I use a retractable leash. I must be an awful owner.


----------



## Amaryllis (Dec 28, 2011)

Don't ever let your dog run up to another dog you don't already know. Had you done that with Muggsy (in my sig), you'd have a dead puppy. Unless you're in a situation where he has a clear shot to run around, like a field, just use a standard 5' leash and keep him near you, with little 5' breaks to sniff things.

I do feel you on the tangling, though. I attach Kabota to a 30' lead hooked to the deck support when I garden. For the most part, he's fine, but one time I heard him crying, so I turned to look and he'd gotten the leash tangled around the stairs, another deck support and a bush and couldn't move at all.


----------



## wvasko (Dec 15, 2007)

zhaor said:


> I use a retractable leash. I must be an awful owner.


No, you use whatever lead you feel like. Some people have had accidents with retractable leads, you may go your whole dog owning life and never have a problem.


----------



## Crantastic (Feb 3, 2010)

zhaor said:


> I use a retractable leash. I must be an awful owner.


Whether or not I'd consider you an "awful owner" depends on how you're using it. I will admit that I silently curse people I see coming toward me on the sidewalk with their excited dogs on an extended flexi. I give them a dirty look and move out into the street or onto someone's yard to get the hell away from them. They only sometimes get the hint.

If you're using it extended in a park, on wide walking trails, in a field, or in some other open space where your dog is not going to come barreling up to mine and jump on/tangle them, and if you keep it at a short length on sidewalks or in other areas where you have to pass close by other people and dogs, more power to you.


----------



## Canyx (Jul 1, 2011)

My flexi-horror story is over five years ago me, my brother, and Soro were in the front yard and Soro was on a flexi since it was our yard and we wanted him to be able to stretch a bit without total freedom. Well puppy-Soro had his zoomies and my brother has a permanent burn scar from the lead that wrapped around his ankle. This was in what we thought would be a controlled environment.

Today, Soro's flexi-lead is his primary leash. Soro's earned the right to have 'free' reign on his flexi (if he's not off leash). But in areas where I use the flexi he can wander as far as that will let him. He never pulls past the limit. I also have it ingrained in him that any time he is on any leash, he stays to whatever side the leash-holding-hand is on, so I don't play the switching game the whole walk. He also comes back to me and walks calmly by distractions without me using the lock function. If we are in a crowded area, I lock it at about 4 ft. All that said, I trained him on a 6 ft lead.

As for tangling, well first don't let him get so far away from you that he gets tangled. If your goal is to have a polite leash walking dog in the end, then I would recommend being very consistent about keeping the leash reasonably short for all of your walks, and then let him roam a bit ONLY with a release cue and only in appropriate areas. With this, I would also keep some degree of spontaneity, so the dog doesn't learn that EVERY time he passes the sniffing area he gets to have a little more leash freedom.
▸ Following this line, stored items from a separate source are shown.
-- ==== Sys2Proof/Machine/Finalize.lean ====
section
/-! DEFINITION. Padding and finalisation, spec/43_finalize.md. -/

namespace Sys2Proof.Machine

/-- The padding sequence of R173 with the length `l`: (a) 0x80; (b) zeros to the end of the block when fewer than 8
bytes remain; (c) zeros up to index 56; (d) the eight bytes of `l`. -/
def pushPadding (l : U64) (s : State) : State :=
  let marked := push 0x80 s
  let fits := if 56#6 < marked.bufLen then zeroFillWhile (fun n => n != 0#6) 64 marked else marked
  pushAll (lengthBytes l) (zeroFillWhile (fun n => n < 56#6) 64 fits)

/-- FINALIZE (R170 to R175). The length is taken before any padding byte (R172); BUF is unspecified afterwards (R175). -/
def execFinalize (s : State) : Host.Outcome State Fault Refusal :=
  if s.phase = .finalized then .next (raise .state s)
  else
    let padded := pushPadding (messageLength s.blocks s.bufLen) s
    .next (complete (countDraw (forgetBuf { padded with phase := .finalized })))

end Sys2Proof.Machine
end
This means sometimes you walk by those areas without giving the release cue and rewarding for a loose leash.

Of course, this is assuming you ARE aiming for loose leash walking. If not, and if you just want your dog to not tangles:

-train your dog to walk on your side when you pass things like benches, traffic cones, etc. To do this, start maybe 2 feet away from the obstacle, walk by (the dog has no WAY of getting tangled), reward the dog *as it is walking by your side*. Repeat many times. Gradually walk the dog closer to the obstacle, walk by, reward. If your dog looks like he's wanting to go around it, back up and work at a farther distance. Eventually, when the dog is approaching the obstacle, no matter how close, it will have learned to stick by you and NOT go around it. Repeat around many different obstacles because dogs don't generalize (ie Just because he learned to avoid traffic cones doesn't mean he will avoid benches)

And/Or

-I let my dogs get tangled and let them figure it out... within reason of course. As I said, I train with a 6 ft leash (4 ft for my small dog), and I keep it tight enough that the dog never has the opportunity to wrap circles around a lamp post. But IF my dog walks on the opposite side of a pole, the walk stops and my dog is stuck. I maintain tension on the leash (NO jerking, it could really hurt the dog). If the dog continues trying to move forward obviously it can't. But it very quickly learns that if it moves back, or follows the line of tension, it quickly becomes free. I don't set my dogs up to purposely run into things, but when it happens I don't baby them out of it unless they actually can't get out of it without my help. I say "watch out" as they're about to hit something, as opposed to calling them or reeling them in. I praise when they untangle themselves. Now when I say "watch out" they LOOK for the obstacle and actively avoid it. If they get stuck (and my 6.5 yr old dog will still very seldomly miss a pole or two due to focus on sniffing), they casually walk back around and the walk continues without incident.


----------



## Daenerys (Jul 30, 2011)

Canyx said:


> -I let my dogs get tangled and let them figure it out... within reason of course. As I said, I train with a 6 ft leash (4 ft for my small dog), and I keep it tight enough that the dog never has the opportunity to wrap circles around a lamp post. But IF my dog walks on the opposite side of a pole, the walk stops and my dog is stuck. I maintain tension on the leash (NO jerking, it could really hurt the dog). If the dog continues trying to move forward obviously it can't. But it very quickly learns that if it moves back, or follows the line of tension, it quickly becomes free. I don't set my dogs up to purposely run into things, but when it happens I don't baby them out of it unless they actually can't get out of it without my help. I say "watch out" as they're about to hit something, as opposed to calling them or reeling them in. I praise when they untangle themselves. Now when I say "watch out" they LOOK for the obstacle and actively avoid it. If they get stuck (and my 6.5 yr old dog will still very seldomly miss a pole or two due to focus on sniffing), they casually walk back around and the walk continues without incident.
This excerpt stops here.